The French social model and growth

The publication of the first estimations of French economic growth during the 2018 4th quarter (+0.3%) and the whole year (+1.5%), after 2.3% in 2017, has offered the possibility of several interpretations. From government point of view, it is thought that this result is reassuring. International environment has been less favorable and shows important instability risks. The social crisis the country is going through since November has also weight on activity. The current economic policy is the right one and starts to produce its returns. The version of events is different inside the opposition. Purchasing power stagnation has affected household consumption and the increase of the trade deficit shows that the supply side policy put in place in 2013 to restore corporate competitiveness has failed. The symbolic fall of the number of jobseekers (-1.4% year-on-year)) is certainly better than an augmentation but is not able to take France out of massive unemployment.

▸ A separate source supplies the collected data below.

-- ==== Sys2Proof/Machine/Access.lean ====
section
/-! DEFINITION. Requests at their place: memory ports (R262), the MTUs (R204 to R207), the BAR0 image and control space (R435,
R440), target dies, turnstiles and answers (R225, R405 to R417), and the range probe (R231 to R234). -/

namespace Sys2Proof.Machine

/-! ### The BAR0 image (R435, R448) -/

/-- A BAR0 register by its offset. -/
def State.barReg (s : State) (off : Nat) : Nat :=
  if off = 0 then s.evstat.toNat
  else if off = 8 then s.even.toNat
  else if off = 0x18 then s.bootst.toNat
  else if off = 0x20 then s.resmap.toNat
  else if 0x100 ≤ off && off < 0x200 then
    let (c, u) := s.errCounts ((off - 0x100) / 64) (off % 64 / 8)
    u * 2 ^ 32 + c
  else 0

/-- A byte of the image; offsets that hold nothing read zero. -/
def State.barByte (s : State) (off : Nat) : Byte :=
  if 0x1000 ≤ off && off < 0x9000 then Mem.byte s.mem (mailKey off)
  else BitVec.ofNat 8 (s.barReg (off / 8 * 8) / 256 ^ (off % 8))

/-- A read of the image clears each field of an error counter of which it takes a byte (R448). (DEDUCED, log 137) -/
def State.barRead (s : State) (off n : Nat) : List Byte × State :=
  let meets (a : Nat) : Bool := off < a + 4 && a < off + n
  ((List.range n).map fun i => s.barByte (off + i),
    (List.range 32).foldl (fun s i =>
      let a := 0x100 + 8 * i
      let (c, u) := s.errCounts (i / 8) (i % 8)
      if meets a || meets (a + 4) then s.setErrCounts (i / 8) (i % 8) (if meets a then 0 else c, if meets (a + 4) then 0 else u) else s) s)

/-- The 8 bytes at `reg` as a number, `old` with the bytes of a write that fall into them. -/
def barField (off reg : Nat) (old : Word) (bs : List Byte) : Nat :=
  Bits.leNat ((List.range 8).map fun i =>
    if off ≤ reg + i then bs.getD (reg + i - off) (old.extractLsb' (8 * i) 8) else old.extractLsb' (8 * i) 8)

/-- A write of the image: EVSTAT bits written as ones clear; EVEN takes the bytes written; HEVT sends the host event; the mailbox pages
are memory (R435, R436). -/
def State.barWrite (s : State) (off : Nat) (bs : List Byte) : State :=
  let hit (reg : Nat) : Bool := off < reg + 8 && reg < off + bs.length
  let s := if hit 0 then { s with evstat := s.evstat &&& ~~~(BitVec.ofNat 64 (barField off 0 0 bs)) } else s
  let s := if hit 8 then
      let v := BitVec.ofNat 64 (barField off 8 s.even bs) &&& 0xFF1F
      let fires := s.evstat &&& s.even == 0 && s.evstat &&& v != 0
      { s with even := v, msix := if fires then s.msix + 1 else s.msix }
    else s
  let s := if hit 0x10 && barField off 0x10 0 bs < 8 then { s with hevts := s.hevts ++ [barField off 0x10 0 bs] } else s
  let from' := max off 0x1000
  let page := (bs.drop (from' - off)).take (0x9000 - from')
  if page = [] then s else s.writeMem (mailKey from') page

/-! ### Answers -/

/-- A request is performed, at a key in memory, and leaves the memory system: its data goes back, a RATOM and what merged with it are
acknowledged, an RSTK's ticket lands (R265, R409, R410, R414). -/
def State.respond (s : State) (r : Req) (bs : List Byte) (key : Option Nat := none) : State :=
  let ans (q : Req) : Resp := s.answerTo q bs key none
  let partners := s.reqs.filter fun q => q.state == ReqState.merged r.id
  let s := { s with reqs := s.reqs.filter fun q => q.id != r.id && q.state != ReqState.merged r.id }
  let answers := if r.ratom then ans r :: partners.map ans
    else match r.act with
      | .read _ => [ans r]
      | .atom _ _ _ _ _ => if r.land.isSome then [ans r] else []
      | .write _ => []
  let s := { s with resps := s.resps ++ answers }
  match r.ticket with
  | some h => s.sendMsg 0 ((r.target).getD r.src) r.src r.src h
  | none => s

/-- A request and what merged with it are ended. -/
def State.withMerged (s : State) (r : Req) (f : State → Req → State) : State :=
  (r :: s.reqs.filter fun q => q.state == ReqState.merged r.id).foldl f s

/-- A request and what merged with it end in an error. -/
def State.failReq (s : State) (r : Req) (cls cause : Byte) : State := s.withMerged r fun s q => s.answerError q cls cause

/-- Poison that travelled with the bytes of a write, at the offsets it lay on (R447). -/
def State.poisonRuns (s : State) (rs : List (Nat × Nat)) (offs : List Nat) : State :=
  if offs = [] then s
  else
    let keys := rs.flatMap fun r => (List.range r.2).map fun i => r.1 + i
    offs.foldl (fun s o => match keys[o]? with
      | some k => s.poisonAt k
      | none => s) s

/-- A request that is a REL's increment, of the object at the runs from the value `old` on: its release is made, and the increment, which
nothing acknowledges, is performed at its scope (R218, R221, R270). -/
def State.noteRel (s : State) (r : Req) (rs : List (Nat × Nat)) (old : List Byte) : State :=
  match (s.ctxOf r.uid).bind fun c => c.releases.findSome? fun x => match x with
      | .rel i q p => if q.id = r.id then some (i, p) else none
      | .arv _ _ _ _ _ => none with
  | some (start, p) =>
    (s.releaseObject r.uid start r.scope.toNat r.ea ((rs.head?.map Prod.fst).getD 0) (Bits.leNat old + 1) p).atomicDone r.uid r.id
  | none => s

/-- A request whose bytes are served. (DESIGN CHOICE, log 11) -/
def State.serve (s : State) (r : Req) (rs : List (Nat × Nat)) : State :=
  let (s, bs, bad) := s.performAt r.origin r.act rs
  if bad then
    (match r.target with
      | some _ => s.failReq r 0x25 3
      | none => (s.dropReq r.id).reqError r 0x24 1)
  else ((s.poisonRuns rs r.poison).noteRel r rs bs).respond r bs (rs.head?.map Prod.fst)

/-- A fault or an unsupplied page at the memory side (R205, R206, R405): a global access stops its context, a remote one is
answered receiver-not-ready. -/
def State.faultReq (s : State) (r : Req) : State :=
  match r.target with
  | none => (s.dropReq r.id).reqError r 0x24 1
  | some _ =>
    let b := if r.backoff = 0 then 1 else min (2 * r.backoff) 64
    s.mapReq r.id fun q =>
      { q with backoff := b, since := some ((q.since).getD s.clock), state := .retry (s.clock + b * s.reqUs r) false }

/-- A request served, parked or faulted by the state of its pages (R204). -/
def State.atMemory (s : State) (r : Req) : State :=
  match s.answer r.place r.size r.isWrite with
  | .served rs => s.serve r rs
  | .parked => { s.mapReq r.id fun q => { q with state := .parked s.fresh s.nextNum } with fresh := s.fresh + 1 }
  | .faulted => s.faultReq r

/-- A request that has reached its place and that no earlier access of its context holds back (R213): a remote one was held at its
source. -/
def State.arrived (s : State) (r : Req) : Bool :=
  match r.state with
  | .sent t => t ≤ s.clock && (r.target.isSome || !s.heldByOrder r)
  | _ => false

/-- A context's own control-space access to the BAR0 image (R440). -/
def State.serveBar (s : State) (r : Req) (off : Nat) : State :=
  match r.act with
  | .read n =>
    let (bs, s) := s.barRead off n
    s.respond r bs
  | .write bs => (s.barWrite off bs).respond r []
  | .atom _ _ _ _ _ => s.respond r []

/-- MEMORY_PORT_ACCESS (R262): a request performed at the port of a pocket, basket or hamper, or at a mailbox page. Reads of the wake
words return 0 (R440). -/
def execMemoryPortAccess (req : Nat) (s : State) : Out :=
  match s.req req with
  | none => .next s
  | some r =>
    if !s.arrived r then .next s
    else
      match r.place with
      | .port k => .next (s.serve r [(k, r.size)])
      | .control off =>
        (match off / 2 ^ 48, r.act with
          | 0x00, _ => .next (s.serveBar r (off % 2 ^ 48))
          | 0x20, .read n => .next (s.respond r (List.replicate n 0))
          | _, _ => .next s)
      | _ => .next s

Economists also are split. But a new argument went into the debate: the responsible of the near economic stagnation France is going through since the financial crisis in 2007-2008 would be its “social model”. The level of charges is excessive and its working by public institutions is inefficient. If France appears in international comparisons with a burden of public charges among the highest in the world, it is also the consequence of its organization. In Northern Europe, where social protection is not clearly inferior to what we have in France, to the difference of Anglo-Saxons countries, these charges frequently are collected through private channels. So their charges ratios appear inferior to France ones. The French social model and its criticism will be at the heart of the national debate in the coming years.

2018 published numbers are not confirming this criticism, especially regarding household behavior. Social charges and tax increases, real or felt or even anticipated, have generated, since the beginning of the second quarter, a consumption pause. Despite the persistence of historically low interest rates, it has been observed a turnaround in the house building sector. In 2018, housing starts and permit authorizations, which is worrying for 2019, have felt by 7%. Household are not only cutting back on their daily expenditures but they renounce to acquire homes and are starting to hoard, which is an undisputable sign of their worries about the future.

On the corporate side, and especially the biggest ones, the situation is different. Their margins increased since the crisis thanks to tax and social charges reductions. The profit surplus has been given to shareholders through dividend distribution and to top managers whose payroll was linked to profits. Investment has also profited but it has poorly been oriented to production capacities increase due to a stagnant local demand. The situation is not the same according to the nature and the level of activity. For a major international company, anticipations about local demand have low importance. The appropriate indicator is the world demand and investments will be affected where they are the most pertinent to satisfy it. Fiscal incentives they were recipients have not been used inevitably in France. As far as industrial fabric and services are concerned, the determining variable is the local demand. Its low growth has not incited companies to affect new resources to develop themselves.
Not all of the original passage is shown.